*Task to complete*.
Find the line with "process times has" in the records below. Copy it and every line after it, up to and including the line with "loadPending := some".
[Provided records]
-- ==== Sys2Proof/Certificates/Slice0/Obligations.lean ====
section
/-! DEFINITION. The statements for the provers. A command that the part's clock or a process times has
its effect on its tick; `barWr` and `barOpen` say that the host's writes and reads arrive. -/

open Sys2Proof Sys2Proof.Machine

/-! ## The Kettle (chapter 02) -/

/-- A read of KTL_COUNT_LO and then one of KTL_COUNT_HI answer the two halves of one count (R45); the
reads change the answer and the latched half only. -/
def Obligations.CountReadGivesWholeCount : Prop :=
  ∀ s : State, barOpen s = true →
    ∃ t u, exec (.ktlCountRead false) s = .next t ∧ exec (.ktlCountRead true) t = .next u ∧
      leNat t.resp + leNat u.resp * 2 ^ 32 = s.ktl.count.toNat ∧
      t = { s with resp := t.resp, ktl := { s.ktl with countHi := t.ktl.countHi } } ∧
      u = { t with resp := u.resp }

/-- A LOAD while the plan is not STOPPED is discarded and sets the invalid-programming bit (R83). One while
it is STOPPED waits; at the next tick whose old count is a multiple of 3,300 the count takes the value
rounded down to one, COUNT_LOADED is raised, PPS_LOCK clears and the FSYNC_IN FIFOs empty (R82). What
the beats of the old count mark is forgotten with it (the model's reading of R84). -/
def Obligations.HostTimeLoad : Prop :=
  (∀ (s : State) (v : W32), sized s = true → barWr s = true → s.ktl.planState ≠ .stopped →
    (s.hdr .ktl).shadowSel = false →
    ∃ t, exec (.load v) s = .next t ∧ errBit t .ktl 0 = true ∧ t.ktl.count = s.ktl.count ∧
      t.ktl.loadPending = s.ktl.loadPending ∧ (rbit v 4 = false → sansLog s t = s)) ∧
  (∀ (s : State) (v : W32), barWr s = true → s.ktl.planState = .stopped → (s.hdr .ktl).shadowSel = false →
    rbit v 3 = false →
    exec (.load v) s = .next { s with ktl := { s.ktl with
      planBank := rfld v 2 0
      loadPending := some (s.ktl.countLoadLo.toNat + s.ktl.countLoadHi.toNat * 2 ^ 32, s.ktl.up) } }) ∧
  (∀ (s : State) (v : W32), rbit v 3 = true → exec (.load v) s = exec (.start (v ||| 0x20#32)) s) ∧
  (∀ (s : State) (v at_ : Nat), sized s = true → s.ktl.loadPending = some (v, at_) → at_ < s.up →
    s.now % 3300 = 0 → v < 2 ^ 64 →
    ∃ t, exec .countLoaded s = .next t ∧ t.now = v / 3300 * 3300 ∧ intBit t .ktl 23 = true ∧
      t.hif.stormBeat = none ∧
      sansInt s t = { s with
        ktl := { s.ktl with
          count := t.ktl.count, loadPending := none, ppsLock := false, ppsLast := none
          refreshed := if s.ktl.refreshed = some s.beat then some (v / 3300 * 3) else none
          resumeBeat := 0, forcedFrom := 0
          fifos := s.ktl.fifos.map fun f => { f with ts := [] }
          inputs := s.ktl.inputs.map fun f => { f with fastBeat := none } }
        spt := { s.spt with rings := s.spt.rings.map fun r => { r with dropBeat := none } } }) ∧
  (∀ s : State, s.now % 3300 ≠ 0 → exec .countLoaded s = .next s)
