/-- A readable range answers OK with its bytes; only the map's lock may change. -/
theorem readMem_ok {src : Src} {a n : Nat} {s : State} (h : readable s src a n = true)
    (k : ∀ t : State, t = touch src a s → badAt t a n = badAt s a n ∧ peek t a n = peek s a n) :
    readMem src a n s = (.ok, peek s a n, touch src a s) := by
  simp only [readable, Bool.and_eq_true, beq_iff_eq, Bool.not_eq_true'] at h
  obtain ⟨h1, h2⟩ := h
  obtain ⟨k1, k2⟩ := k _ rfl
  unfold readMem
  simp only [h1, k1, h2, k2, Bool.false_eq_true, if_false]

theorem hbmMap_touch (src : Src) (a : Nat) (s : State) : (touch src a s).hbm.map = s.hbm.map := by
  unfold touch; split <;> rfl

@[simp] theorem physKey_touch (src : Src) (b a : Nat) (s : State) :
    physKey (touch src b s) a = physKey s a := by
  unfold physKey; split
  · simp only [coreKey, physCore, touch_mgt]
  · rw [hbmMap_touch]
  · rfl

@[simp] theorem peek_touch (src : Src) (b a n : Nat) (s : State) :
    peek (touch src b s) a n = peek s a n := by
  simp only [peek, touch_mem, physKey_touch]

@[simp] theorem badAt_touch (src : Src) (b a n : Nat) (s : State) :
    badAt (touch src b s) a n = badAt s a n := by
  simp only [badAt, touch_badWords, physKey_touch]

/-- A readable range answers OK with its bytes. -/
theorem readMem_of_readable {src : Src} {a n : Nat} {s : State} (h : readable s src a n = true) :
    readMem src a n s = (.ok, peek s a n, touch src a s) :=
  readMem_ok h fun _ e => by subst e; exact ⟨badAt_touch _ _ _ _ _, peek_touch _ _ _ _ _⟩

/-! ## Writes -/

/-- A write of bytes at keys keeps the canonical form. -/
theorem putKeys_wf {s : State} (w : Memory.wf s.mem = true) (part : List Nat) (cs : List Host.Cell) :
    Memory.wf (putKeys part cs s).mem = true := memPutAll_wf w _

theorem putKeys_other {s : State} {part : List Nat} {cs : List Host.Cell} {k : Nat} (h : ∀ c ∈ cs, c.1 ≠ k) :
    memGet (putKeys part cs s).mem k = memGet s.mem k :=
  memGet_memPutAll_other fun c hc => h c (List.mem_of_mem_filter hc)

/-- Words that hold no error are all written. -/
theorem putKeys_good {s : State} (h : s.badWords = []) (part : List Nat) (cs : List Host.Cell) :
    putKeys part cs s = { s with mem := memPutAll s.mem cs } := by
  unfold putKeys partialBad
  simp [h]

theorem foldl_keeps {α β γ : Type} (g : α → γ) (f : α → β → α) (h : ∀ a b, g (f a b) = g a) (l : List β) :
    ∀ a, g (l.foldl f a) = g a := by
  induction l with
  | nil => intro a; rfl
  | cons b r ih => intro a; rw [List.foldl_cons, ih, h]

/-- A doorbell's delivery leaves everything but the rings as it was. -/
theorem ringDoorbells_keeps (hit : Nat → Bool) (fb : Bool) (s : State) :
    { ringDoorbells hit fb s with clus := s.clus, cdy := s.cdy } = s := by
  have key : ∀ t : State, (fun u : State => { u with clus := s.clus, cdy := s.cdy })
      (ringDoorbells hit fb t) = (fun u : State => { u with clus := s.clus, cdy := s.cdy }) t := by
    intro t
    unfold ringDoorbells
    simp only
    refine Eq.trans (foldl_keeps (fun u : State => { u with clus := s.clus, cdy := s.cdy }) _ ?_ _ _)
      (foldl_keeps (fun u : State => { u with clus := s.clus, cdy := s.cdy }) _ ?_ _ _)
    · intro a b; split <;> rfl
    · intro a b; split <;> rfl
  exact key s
[/Provided records]
*Solution to this problem*.
/-! DEFINITION. The statements for the provers. A command that the part's clock or a process times has
its effect on its tick; `barWr` and `barOpen` say that the host's writes and reads arrive. -/

open Sys2Proof Sys2Proof.Machine

/-! ## The Kettle (chapter 02) -/

/-- A read of KTL_COUNT_LO and then one of KTL_COUNT_HI answer the two halves of one count (R45); the
reads change the answer and the latched half only. -/
def Obligations.CountReadGivesWholeCount : Prop :=
  ∀ s : State, barOpen s = true →
    ∃ t u, exec (.ktlCountRead false) s = .next t ∧ exec (.ktlCountRead true) t = .next u ∧
      leNat t.resp + leNat u.resp * 2 ^ 32 = s.ktl.count.toNat ∧
      t = { s with resp := t.resp, ktl := { s.ktl with countHi := t.ktl.countHi } } ∧
      u = { t with resp := u.resp }

/-- A LOAD while the plan is not STOPPED is discarded and sets the invalid-programming bit (R83). One while
it is STOPPED waits; at the next tick whose old count is a multiple of 3,300 the count takes the value
rounded down to one, COUNT_LOADED is raised, PPS_LOCK clears and the FSYNC_IN FIFOs empty (R82). What
the beats of the old count mark is forgotten with it (the model's reading of R84). -/
def Obligations.HostTimeLoad : Prop :=
  (∀ (s : State) (v : W32), sized s = true → barWr s = true → s.ktl.planState ≠ .stopped →
    (s.hdr .ktl).shadowSel = false →
    ∃ t, exec (.load v) s = .next t ∧ errBit t .ktl 0 = true ∧ t.ktl.count = s.ktl.count ∧
      t.ktl.loadPending = s.ktl.loadPending ∧ (rbit v 4 = false → sansLog s t = s)) ∧
  (∀ (s : State) (v : W32), barWr s = true → s.ktl.planState = .stopped → (s.hdr .ktl).shadowSel = false →
    rbit v 3 = false →
    exec (.load v) s = .next { s with ktl := { s.ktl with
      planBank := rfld v 2 0
      loadPending := some (s.ktl.countLoadLo.toNat + s.ktl.countLoadHi.toNat * 2 ^ 32, s.ktl.up) } }) ∧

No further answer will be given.